Back in July last year, Scott Helme and I shipped a little pet project that tracked the world's largest websites not implementing HTTPS by default. We called it Why No HTTPS? and it gave people a way to see the largest websites not taking transport layer security seriously. We also broke the list down on a country-by-country basis and it quickly became a means of highlighting security gaps and serving as a "list of shame". I've had many organisations reach out and ask to be removed once they'd done their TLS things properly so clearly, the site is driving the right behaviour. Today, we're happy to share the first update since November last year.
The Web is More Secure More of the Time
Let's start with the good news: since the first release of this little project, HTTPS adoption has steadily trended upwards:
We've gone from 70% of all HTTP requests being over the secure scheme to 80% which is a pretty good effort in a relatively short amount of time. But, of course, it's the websites serving that remaining 20% of traffic that I want to focus on here. Let's being with where we source the list of top sites from and that's something we've changed for this release.
Bye Bye Alexa, Hello Tranco
When we launched the site, the list was based on the Alexa Top 1M. However, this list was becoming somewhat tricky to use reliably as Scott explained in October:
I used to use the Alexa Top 1 Million for this research but I've been having issues with the list. They tried to remove access at one point and while I managed to have it restored, there are other issues too. The accuracy of the data has been called into question and also the list itself has been having weird issues recently like not returning 1 million entries... Yep, that's right, the Alexa Top 1 Million list has been returning, in some cases, only ~650,000 entries recently, which is of course a problem.
Consequently, there are some differences in the way sites are ranked and as a result, there are some unexpected appearances. For example, the 21st largest site on the global list is googletagmanager.com. Now obviously this isn't a website in the sense that folks go there looking for useful content (many would argue quite the contrary), but based on the Tranco data it's one of the most traffic'd websites in the world so it's within scope of this project.
So that's our starting point in terms of identifying which sites we assess, let's move onto the methodology around how a site ultimately makes our list.
Methodology and False-Positives
A quick recap on our methodology first: Scott runs a service which indexes a whole bunch of security things on the world's top million websites each day. He publishes the results of that effort via his free crawler.ninja website (really Scott, .ninja?!) and I then roll the HTTP sites and HTTPS sites list into the Why No HTTPS? website. In that regard, it's quite simple. Except it's not really...
As I explained in this Q&A blog post last year, there are a whole bunch of reasons why a site that you see apparently doing things right might still be on our list. If you're going to chime in here with a bit of "But [blah].com loads over HTTPS by default for me", do please start by reading that blog post.

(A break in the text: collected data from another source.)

-- ==== Sys2Proof/Tests/Slice0.lean ====
section
/-! SUPPORT. The model's own tests. Expected results are the spec's: spec/30_encoding.md R71 and the vectors of
spec/95_test_vectors.md, each test names which. Then one theorem for every obligation with hypotheses, which shows that a
concrete state and operands meet them, clause by clause. -/

namespace Sys2Proof.Tests

open Sys2Proof.Machine

/- One theorem after the other: the many kernel checks at once would each hold a thread. -/
set_option Elab.async false

/-! ### Small states -/

/-- The state that an outcome goes on with. -/
def after : Host.Outcome State Fault Refusal → Option State
  | .next s => some s
  | .fault _ => none
  | .refused _ => none

/-- A block of `lanes` lanes and 32 message words per lane, right after reset. -/
def block (lanes : Nat) : State := State.resetWith { lanes := lanes, msgWords := 32 }

/-- The block about to see one event. -/
def facing (e : Event) (s : State) : State := { s with schedule := [e] }

/-- A block with INIT pending. -/
def busyBlock : State := (block 2).accept .init

/-- Two lanes with one written message word each (vector H7): lane 0 eight zero bytes, lane 1 the bytes 01 to 08. -/
def twoLanes : State :=
  ({ block 2 with len := 1 }.writeMsg 0 0 0).writeMsg 1 0 0x0807060504030201

/-- Working registers 0 to 3 of one or more lanes, and two message words, for G. -/
def mixing (lanes : Nat) (a b c d x y : VecWord) : State :=
  (((((block lanes).setV 0 a).setV 1 b).setV 2 c).setV 3 d).setM 0 x |>.setM 1 y

/-- V[0..3] after G(0, 1, 2, 3, M[0], M[1]). -/
def mixed (s : State) : Option (List VecWord) :=
  (after (exec (.g 0 1 2 3 (.m 0) (.m 1)) s)).map fun t => [t.v[0], t.v[1], t.v[2], t.v[3]]

/-- The datum that the next step's host read returns. -/
def datum (s : State) : Option Word := (after (step s)).bind (·.readData)

/-- The model fault that the next step records. -/
def recorded (s : State) : Option Fault := (after (step s)).bind (·.faulted)

/-- STATUS after the next step. -/
def statusAfter (s : State) : Option Word := (after (step s)).map (·.statusWord)

/-! ### Well-formedness: an ill-formed term for each check -/

theorem test_wf_g : Instr.wellFormed (.g 0 4 8 12 (.m 0) (.m 1)) = true := by decide
theorem test_wf_g_equal_registers : Instr.wellFormed (.g 0 4 8 0 (.m 0) (.m 1)) = false := by decide
theorem test_wf_g_x_no_message_word : Instr.wellFormed (.g 0 4 8 12 (.v 1) (.m 1)) = false := by decide
theorem test_wf_g_y_no_message_word : Instr.wellFormed (.g 0 4 8 12 (.m 0) (.splat 3)) = false := by decide
theorem test_wf_g_same_message_word : Instr.wellFormed (.g 0 4 8 12 (.m 5) (.m 5)) = false := by decide
theorem test_wf_build_last : Instr.wellFormed (.build 2097151) = true := by decide
theorem test_wf_build_beyond : Instr.wellFormed (.build 2097152) = false := by decide

/-! ### Command words, bit by bit from R61 and R64 -/

theorem test_decode_nop : decode 0b0000 = .nop := by decide
theorem test_decode_init : decode 0b0001 = .init := by decide
theorem test_decode_compress : decode 0b0_0000_0010 = .compress false := by decide
theorem test_decode_compress_final : decode 0b1_0000_0010 = .compress true := by decide
theorem test_decode_hash : decode 0b0011 = .hash := by decide
theorem test_decode_flag_outside_compress : decode 0b1_0000_0001 = .reservedBits := by decide
theorem test_decode_bit_63 : decode 0x8000000000000002 = .reservedBits := by decide
theorem test_decode_opcode_before_reserved : decode 0xFFFFFFFFFFFFFFFF = .badOpcode := by decide
theorem test_encode_compress_final : encode (.compress true) = some 0x102 := by decide
theorem test_table_word : decodeTableWord 64 0x102 = some (.compress true) := by decide
theorem test_table_word_refused : decodeTableWord 64 0x12 = none := by decide

/-! ### The placed command runs in the very next step -/

/-- Section 2.5: the INIT state, in every one of the four lanes. -/
theorem test_placed_init :
    (after (step (State.reset.withFetchWord 64 1))).map (fun t => (t.h[0], t.h[7], t.statusWord)) =
      some (List.replicate 4 0x6A09E667F2BDC928, List.replicate 4 0x5BE0CD19137E2179, 0) := by decide +kernel

/-- C4: COMPRESS right after reset. -/
theorem test_placed_compress :
    (after (step (State.reset.withFetchWord 64 2))).map (fun t => (t.h[0], t.h[7], t.bcount)) =
      some (List.replicate 4 0x4D3F506019115AC7, List.replicate 4 0xEE2E6936BDA0EBC9, 1) := by decide +kernel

Read the post? Good! What we're left with pretty much boils down to an expectation that a site responds to an HTTP request over the insecure scheme with either a 301 or 302 (ideally the former so it's a permanent redirect) to a secure URL (multi-hop is also ok: a 301 to an HTTP address that then 301s to an HTTPS address is fine). If I make an insecure curl request from here in Australia, for example, and I get an HTTP 401 then the site goes onto the list. There has been some dissatisfaction over this methodology due to how much website behaviour can vary from location to location, so in this update we've added a means of getting a "free pass" that will automatically exclude a site from the list.
HSTS Preload Gives You an Immediate "Free Pass"
Preloaded HSTS is awesome (here's an old blog post that explains why). Once a site is pinned into the browser's static list of HSTS sites, insecure requests will always be upgraded and the 301 / 302 done by the website becomes redundant. Further, check out the requirements to be preloaded in the first place, in particular, this one:
Redirect from HTTP to HTTPS on the same host, if you are listening on port 80.
What this means is that if a site is in the preload list, we're comfortable excluding it from our list of shame. A great example of this is the domain I mentioned earlier - googletagmanager.com. When I curl that address insecurely, here's what happens:
Arguably, this should keep the site in scope of being on our list but because it's been successfully preloaded and the browser simply won't allow an insecure request, it gets a free pass. Other notable "free pass" sites include hyatt.com (a curl for me just 301s to a www prefixed address served insecurely) and... haveibeenpwned.com:
Over many years I've carefully honed a bunch of Cloudflare firewall rules to identify non-browser traffic that doesn't adhere to expected norms. The response above serves a body containing anti-automation (CAPTCHA) over the same scheme the request was made to (a Cloudflare behaviour). You shouldn't ever get that response in an actual browser but if you did, the fact that HSTS has been preloaded for the domain for years means the request would automatically be upgraded hence HIBP is really a false positive.
This practice of giving HSTS preloaded sites a free pass is something we hope will drive more websites in this direction. The next time someone reaches out and claims their site is incorrectly categorised that's going to be my first response - preload your domain then the next update to the site will keep you excluded.
Check the Diffs on GitHub
Lastly, if you'd like to see exactly what's changed in the data set, check out the public GitHub repository. You'll see all the input data and all the output data, the latter being precisely the files that drive the Why No HTTPS? website. I personally find it interesting to look at diffs on files such as the top50-au.json one as it gives me a really good sense of what's changed. I've ordered these files by domain name rather than rank to make things a little easier, but of course with ranks regularly changing anyway then the move from Alexa to Tranco there's going to be a heap of changes from last time even if the HTTPS status hasn't changed. At the very least though, it makes it super easy to see which sites have now dropped off the list altogether.
There's always a bunch of feedback on these releases and people often find really interesting things in the data. Do chime in below, keeping in mind the earlier point about reading the Q&A blog post first. And, of course, please continue to use this site as leverage to move more organisations in the "secure by default" direction.